Tuesday, October 22, 2013

Status update: Part 8

This post is fairly weak in content as I noticed that there are some bugs introduced in the newest bits, but there are also some improvements:
- the generated code does not use for generated types namespaces. Some name mangling were fixed because of this
- the duplicate runtime methods do not appear anymore
- documentation is vastly improved: as I use CodeRefractor as a bachelor paper, I described all the optimizations and various components of CR in an extensive manner. There are 40 written pages with content that may be interesting. If you are interested (at least as a lecture) about various internal parts or how the code is made, I recommend reading the Documentation folder.
- generic class specialization works (partially at least) and name mangling is better of managing generics
- there are also advances (small ones) into supported delegates, but is still not ended. The best part is that the delegates code is isolated and when I will have time I will be able to finish them

Still the main area of focus remains for now: bug fixing and/or code cleanup.

I want with this post to thank Jetbrains by offering a (free) license of ReSharper to advance CodeRefractor. I think that R# is a great tool in itself and I hope you will test it if you are not using it you will see how it improves the code quality of your code base.

Monday, October 7, 2013

NBody: can C# be *very* fast?

As you read in the previous blog post, performance of Java and .Net can be fast (or even faster) than C++ compiled code. Anyway, this was a reason for me to look the performance discrepancy and to implement three "remaining" optimizations that made the gap of performance really big:
- escape analysis: allocations for objects that are not escaping are made on stack
- common subexpression elimination
- loop invariant code motion (LICM)

So what it means in performance terms? I will not put exact numbers, but with the best C++ time, you will get a bit less than 1300 ms (on Linux), and around 1400 ms on Windows (on both VC++ and MinGW).
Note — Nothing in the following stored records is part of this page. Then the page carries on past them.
-- ==== Sys2Proof/Laws/Session.lean ====
section
/-! SUPPORT. What a session's states begin and end with: the issuer's offer, entering READY, the notices of UNPOWERED and FAULTED, and the end
of the link at a detach. -/
namespace Sys2Proof.Machine
set_option linter.all false

/-- An offer changes the issuer and the downstream queue alone, and looks at nothing else (R75). -/
theorem oldestOffered_frame (s : State) :
    oldestOffered s = { s with issuer := (oldestOffered s).issuer, pool := (oldestOffered s).pool } := by
  unfold oldestOffered; (repeat' split) <;> rfl

theorem oldestOffered_congr {s t : State} (h1 : t.issuer = s.issuer) (h2 : t.pool = s.pool) :
    (oldestOffered t).issuer = (oldestOffered s).issuer ∧ (oldestOffered t).pool = (oldestOffered s).pool := by
  unfold oldestOffered; rw [h1, h2]
  cases s.issuer.table.find? (fun e => e.state == .queued) with
  | none => exact ⟨h1, h2⟩
  | some e =>
    dsimp only
    cases s.pool.admitDown ⟨none, 0x40#8, .base, BitVec.ofNat 8 e.target :: e.command :: e.data, false, .issuer, []⟩ <;> simp [h1, h2]

/-- What entering READY at the end of an identification leaves: the timers and the damaged-frame run at their starts; for the session's first
READY the ATTACH notice and BASE-ATTACHED, for a later one the LINK notice; and the issuer's offer (R54, R75). -/
theorem enterReady_spec (u : State) :
    let t := enterReady u
    t.link.state = .ready ∧ t.att = u.att ∧ t.link.session = .hasBeenReady ∧ t.link.quiet = some 2500 ∧ t.link.keepAlive = some 5000 ∧
    t.link.damagedRun = 0 ∧ t.link.rate = u.link.rate ∧ t.link.describe = u.link.describe ∧ t.guard = u.guard ∧
    (u.link.session ≠ .hasBeenReady → t.policy.events = u.policy.events ++ [.baseAttached] ∧ KeepsNotice .link t u ∧
      (u.mgmt.enables.attach = true → ∃ p, t.mgmt.notices.attach = some p ∧
        p.notice = .attach (.attached u.att.ident.idSource u.att.ident.model))) ∧
    (u.link.session = .hasBeenReady → t.policy.events = u.policy.events ∧ KeepsNotice .attach t u ∧
      (u.mgmt.enables.link = true → ∃ p, t.mgmt.notices.link = some p ∧ p.notice = .link (.restored u.link.rate))) ∧
    (u.issuer.waiting = none → (∀ e ∈ u.issuer.table, e.state ≠ .issued) →
      t.issuer = (oldestOffered u).issuer ∧ t.pool = (oldestOffered u).pool) ∧
    ((u.issuer.waiting.isSome = true ∨ ∃ e ∈ u.issuer.table, e.state = .issued) → t.issuer = u.issuer ∧ t.pool = u.pool) := by
  intro t
  let v := setLinkState .ready u
  let w : State := { v with link := { v.link with damagedRun := 0, quiet := startMs 250, keepAlive := startMs 500, session := .hasBeenReady } }
  let x : State := if (v.link.session != .hasBeenReady) = true then postEvent .baseAttached (post (.attach (.attached w.att.ident.idSource w.att.ident.model)) w) else post (.link (.restored w.link.rate)) w
  have tx : t = tryOffer x := rfl
  have vl : v.link = { u.link with state := .ready } := by simp [v, keepsRate]
  have xl : x.link = w.link := by simp only [x]; split <;> simp [postEvent]
  have xi : x.issuer = u.issuer ∧ x.pool = u.pool ∧ x.att = u.att ∧ x.guard = u.guard := by
    simp only [x, w, v]; split <;> simp [postEvent]
  have keep : ∀ y : State, (oldestOffered y).link = y.link ∧ (oldestOffered y).att = y.att ∧ (oldestOffered y).guard = y.guard ∧
      (oldestOffered y).policy = y.policy ∧ (oldestOffered y).mgmt = y.mgmt := by
    intro y; rw [oldestOffered_frame]; simp
  have tk : t.link = x.link ∧ t.att = x.att ∧ t.guard = x.guard ∧ t.policy = x.policy ∧ t.mgmt = x.mgmt := by
    rw [tx, tryOffer_eq]; split
    · exact keep x
    · simp
  obtain ⟨k1, k2, k3, k4, k5⟩ := tk
  have wl : w.link = { u.link with state := .ready, damagedRun := 0, quiet := startMs 250, keepAlive := startMs 500, session := .hasBeenReady } := by simp only [w]; rw [vl]
  have vn : ∀ k, k ≠ .sleep → KeepsNotice k w u := by intro k hk; exact keepsNotice_trans (keepsNotice_of rfl) (setLinkState_notice k .ready u hk)
  have wa : w.att = u.att := by simp [w, v]
  have we : w.policy.events = u.policy.events := by simp [w, v]
  refine ⟨by rw [k1, xl, wl], by rw [k2, xi.2.2.1], by rw [k1, xl, wl], by rw [k1, xl, wl]; rfl, by rw [k1, xl, wl]; rfl, by rw [k1, xl, wl], by rw [k1, xl, wl], by rw [k1, xl, wl], by rw [k3, xi.2.2.2], ?_, ?_, ?_, ?_⟩
  · intro h
    have xe : x = postEvent .baseAttached (post (.attach (.attached w.att.ident.idSource w.att.ident.model)) w) := by
      simp only [x]; rw [if_pos]; rw [vl]; simpa using h
    refine ⟨by rw [k4, xe]; simp [postEvent, we], ?_, ?_⟩
    · have : KeepsNotice .link x w := by rw [xe]; exact keepsNotice_trans (postEvent_notice _ _ _) (post_notice _ _ _ (by simp [Notice.kind]))
      exact keepsNotice_trans (keepsNotice_of k5) (keepsNotice_trans this (vn _ (by simp)))
    · intro he
      have := post_pending (.attach (.attached w.att.ident.idSource w.att.ident.model)) w (by have := (vn .attach (by simp)).2; rw [this]; exact he)
      obtain ⟨p, hp, hn⟩ := this
      refine ⟨p, ?_, by rw [hn, wa]⟩
      rw [k5, xe]; exact hp
  · intro h
    have xe : x = post (.link (.restored w.link.rate)) w := by
      simp only [x]; rw [if_neg]; rw [vl]; simpa using h
    refine ⟨by rw [k4, xe]; simp [we], ?_, ?_⟩
    · have : KeepsNotice .attach x w := by rw [xe]; exact post_notice _ _ _ (by simp [Notice.kind])
      exact keepsNotice_trans (keepsNotice_of k5) (keepsNotice_trans this (vn _ (by simp)))
    · intro he
      have := post_pending (.link (.restored w.link.rate)) w (by have := (vn .link (by simp)).2; rw [this]; exact he)
      obtain ⟨p, hp, hn⟩ := this
      refine ⟨p, ?_, by rw [hn, wl]⟩
      rw [k5, xe]; exact hp
  · intro h1 h2
    rw [tx, tryOffer_eq, if_pos ⟨by rw [xi.1]; exact h1, by rw [xi.1]; exact h2, by rw [xl, wl]; rfl⟩]
    exact oldestOffered_congr xi.1 xi.2.1
  · intro h
    rw [tx, tryOffer_eq, if_neg]
    · exact ⟨xi.1, xi.2.1⟩
    · rintro ⟨a, b, _⟩; rw [xi.1] at a b
      rcases h with h | ⟨e, m, k⟩
      · simp [a] at h
      · exact b e m k

/-- UNPOWERED leaves ATTACH(UNPOWERED) pending, the demand with it (R61). -/
theorem enterUnpowered_posts (d : Nat) (s : State) (h : s.mgmt.enables.attach = true) :
    ∃ p, (enterUnpowered d s).mgmt.notices.attach = some p ∧ p.notice = .attach (.unpowered d) := by
  refine post_pending (.attach (.unpowered d)) _ ?_
  have k := keepsNotice_trans (releaseBase_notice .attach _ (by simp)) (enteredDown_notice .attach .unpowered .unpowered s (by simp))
  rw [k.2]; exact h

/-- FAULTED leaves ATTACH(FAULTED) pending (R62). -/
theorem enterFaulted_posts (s : State) (h : s.mgmt.enables.attach = true) :
    ∃ p, (enterFaulted s).mgmt.notices.attach = some p ∧ p.notice = .attach .faulted := by
  refine post_pending (.attach .faulted) _ ?_
  have k := keepsNotice_trans (releaseBase_notice .attach _ (by simp)) (enteredDown_notice .attach .faulted .faulted s (by simp))
  rw [k.2]; exact h

/-- What ends the link in a state ends it in every state that it shares the link's parts with. -/
theorem linkEnded_from {cause : DiagEnd} {s u t : State} (h : LinkEnded cause u t) (hi : u.issuer = s.issuer) (hp : u.pool = s.pool)
    (hl : u.link = s.link) (hr : u.route = s.route) (ha : u.att = s.att) : LinkEnded cause s t := by
  obtain ⟨h1, h2, h3, h4, h5, h6, h7, h8, h9, h10⟩ := h
  refine ⟨?_, by rw [h2, hp], h3, h4, h5, h6, h7, by rw [h8, hr], h9, by rw [h10, ha, hl]⟩
  rw [h1]; simp only [requestsGone, hi]

/-- POWERING without room for the allowance ends in UNPOWERED with its notice (R45, R61). -/
theorem enterPowering_refused (b : Bool) (s : State) (h0 : s.guard.baseGrant = 0) (hb : s.guard.budget < 250) (hs : s.link.state ≠ .diagnosing) :
    LinkEnded .unpowered s (enterPowering b s) ∧ (enterPowering b s).att.present = s.att.present ∧
    (s.mgmt.enables.attach = true → ∃ p, (enterPowering b s).mgmt.notices.attach = some p ∧ p.notice = .attach (.unpowered 250)) := by
  have cl : (claimBase b allowance (setLinkState .powering s)).2 = false := by
    by_contra h
    have := (claimBase_granted b allowance (setLinkState .powering s)).mp (by simpa using h)
    have g : (setLinkState .powering s).guard = s.guard := by simp
    simp only [Guard.budget] at *
    rw [g] at this; simp only [allowance] at this; omega
  have e : enterPowering b s = enterUnpowered allowance (setLinkState .powering s) := by
    have c := claimBase_refused _ _ _ cl
    unfold enterPowering; dsimp only; rw [cl, c]; rfl
  rw [e]
  have en := enterUnpowered_ended allowance (setLinkState .powering s)
  refine ⟨?_, ?_, fun h => enterUnpowered_posts _ _ (by rw [(setLinkState_notice .attach _ _ (by simp)).2]; exact h)⟩
  · obtain ⟨h1, h2, h3, h4, h5, h6, h7, h8, h9, h10⟩ := en
    refine ⟨?_, by rw [h2]; simp, h3, h4, h5, h6, h7, by rw [h8]; simp [setLinkState], h9, ?_⟩
    · rw [h1]; simp [requestsGone]
    · rw [h10]; simp [hs]
  · simp [enterUnpowered, flushDown, stopLinkTimers]

/-- A detach ends the link (R63, R68). -/
theorem detachBase_ended (s : State) : LinkEnded .detach s (detachBase s) ∧ (detachBase s).att.present = false := by
  have ed : (endDiagnosis .detach s).issuer = s.issuer ∧ (endDiagnosis .detach s).pool = s.pool ∧ (endDiagnosis .detach s).link = s.link ∧
      (endDiagnosis .detach s).route = s.route ∧ (endDiagnosis .detach s).posture = s.posture ∧ (endDiagnosis .detach s).att = { s.att with
      diagnosis :=
        if s.link.state = .diagnosing then s.att.diagnosis.map (fun d => { d with endedBy := some .detach }) else s.att.diagnosis } := by
    unfold endDiagnosis; split <;> simp_all
  unfold detachBase; dsimp only
  generalize endDiagnosis .detach s = u at *
  obtain ⟨e1, e2, e3, e4, e5, e6⟩ := ed
  have i := linkEnding_issuer (stopLinkTimers { u with att := { u.att with present := false }, link := { u.link with session := .none } })
  have j : (requestsGone (stopLinkTimers { u with att := { u.att with present := false }, link := { u.link with session := .none } })).issuer =
      (requestsGone s).issuer := by simp only [requestsGone, stopLinkTimers, e1]
  have w : ∀ v : State, v.att.present = false → (postureDetached v).posture.baseRun = none := fun v hv =>
    (postureDetached_spec v hv).2.2.2.2.2.2.2.1
  unfold LinkEnded postEvent
  refine ⟨⟨?_, ?_, ?_, ?_, ?_, ?_, ?_, ?_, ?_, ?_⟩, ?_⟩
  · simp [flushDown, i, j]
  · simp [flushDown, stopLinkTimers, e2]
  · simp [keepsRate]
  · simp [flushDown, stopLinkTimers]
  · simp [flushDown, stopLinkTimers]
  · simp [flushDown, stopLinkTimers]
  · simp [flushDown, stopLinkTimers]
  · simp [flushDown, stopLinkTimers, setLinkState, e4]
  · simp only [post_frame]; exact w _ (by simp [flushDown, stopLinkTimers])
  · simp [flushDown, stopLinkTimers, e6]
  · simp [flushDown, stopLinkTimers]

end Sys2Proof.Machine
end

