/-- UNPOWERED releases the base's grant (R61, R127). -/
theorem enterUnpowered_told (d : Nat) (s : State) :
    PenFollows (afterRelease s.guard) s (enterUnpowered d s) ∧ BudgetTold .baseRelease s (enterUnpowered d s) := by
  have e := entered_beside .unpowered .unpowered s
  have r := releaseBase_told (setLinkState .unpowered (flushDown (linkEnding (stopLinkTimers (endDiagnosis .unpowered s)))))
  rw [e.1] at r
  exact told_between e (post_beside _ _ (by simp [Notice.kind])) r

/-- FAULTED releases the base's grant (R62, R127). -/
theorem enterFaulted_told (s : State) :
    PenFollows (afterRelease s.guard) s (enterFaulted s) ∧ BudgetTold .baseRelease s (enterFaulted s) := by
  have e := entered_beside .faulted .faulted s
  have r := releaseBase_told (setLinkState .faulted (flushDown (linkEnding (stopLinkTimers (endDiagnosis .faulted s)))))
  rw [e.1] at r
  exact told_between e (beside_trans (postEvent_beside _ _) (post_beside _ _ (by simp [Notice.kind]))) r

/-- A detach releases the base's grant (R63, R127). -/
theorem detachBase_told (s : State) :
    PenFollows (afterRelease s.guard) s (detachBase s) ∧ BudgetTold .baseRelease s (detachBase s) := by
  let u := setLinkState .absent (flushDown (linkEnding (stopLinkTimers
    { endDiagnosis .detach s with att := { (endDiagnosis .detach s).att with present := false }
                                  link := { (endDiagnosis .detach s).link with session := .none } })))
  have e : Beside u s := by
    have d : Beside (endDiagnosis .detach s) s := by unfold endDiagnosis; split <;> exact beside_of rfl rfl rfl rfl rfl
    have f : ∀ u : State, Beside (flushDown u) u := fun u => beside_of (by simp [flushDown]) (by simp [flushDown]) (by simp [flushDown])
      (by simp [flushDown]) (by simp [flushDown])
    exact beside_trans (setLinkState_beside _ _) (beside_trans (f _) (beside_trans (linkEnding_beside _) (beside_trans (beside_of rfl rfl rfl rfl rfl) d)))
  have r := releaseBase_told u
  rw [e.1] at r
  exact told_between e (beside_trans (post_beside _ _ (by simp [Notice.kind])) (beside_trans (postEvent_beside _ _) (postureDetached_beside _))) r

/-- POWERING claims the allowance (R45, R126). -/
theorem enterPowering_told (s : State) (h : 250 ≤ s.guard.budget) :
    PenFollows (besideClaim s.guard 250) s (enterPowering false s) ∧ BudgetTold .baseClaim s (enterPowering false s) := by
  have e := setLinkState_beside .powering s
  have c := claimBase_told allowance (setLinkState .powering s) (by rw [e.1]; exact h)
  have p : enterPowering false s = { (claimBase false allowance (setLinkState .powering s)).1 with
      link := { (claimBase false allowance (setLinkState .powering s)).1.link with railUp := startMs 20 } } := by
    unfold enterPowering; dsimp only; rw [c.1]; rfl
  rw [p]
  have r := c.2
  rw [e.1] at r
  exact told_between e (beside_of rfl rfl rfl rfl rfl) r

/-- POWERING without room for the allowance leaves the pen what the release of the base's grant gives it (R126, R127). -/
theorem enterPowering_refused_told (b : Bool) (s : State) (h : s.guard.budget < 250) (hb : s.guard.baseGrant ≤ s.guard.budget) :
    PenFollows (afterRelease s.guard) s (enterPowering b s) ∧ BudgetTold .baseRelease s (enterPowering b s) := by
  have e := setLinkState_beside .powering s
  have c : claimBase b allowance (setLinkState .powering s) = (setLinkState .powering s, false) := by
    simp [claimBase, baseClaim_refused s.guard allowance h hb]
  have p : enterPowering b s = enterUnpowered allowance (setLinkState .powering s) := by
    unfold enterPowering; dsimp only; rw [c]; rfl
  rw [p]
  have r := enterUnpowered_told allowance (setLinkState .powering s)
  rw [e.1] at r
  exact told_between e (beside_of rfl rfl rfl rfl rfl) r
Why these optimizations were so important:
- escape analysis removes for cases of parameters of functions necessity of increment/decrement reference counting
- having a lot of small items (in expressions) that do repeat, they will be precomputed once. This part also work over function calls (if the functions are evaluated as pure).
So if you have a rotation matrix, and you compute against cosine (alpha) and sine(alpha), you don't have to cache the sine and cosine, the compiler will do it for you automatically.
- LICM (Wikipedia article) will work as common subexpressions, but in case your code has expressions that do not change over the loops, they will be executed at the start of the loop once, and not at every iteration. This optimization works also with pure functions, so if you make a function call, this function call will be moved outside of the loop also.


This also means that I will not work (excluding there are bugs) for optimizations for some time, but you may try to generate code and the result "should scream".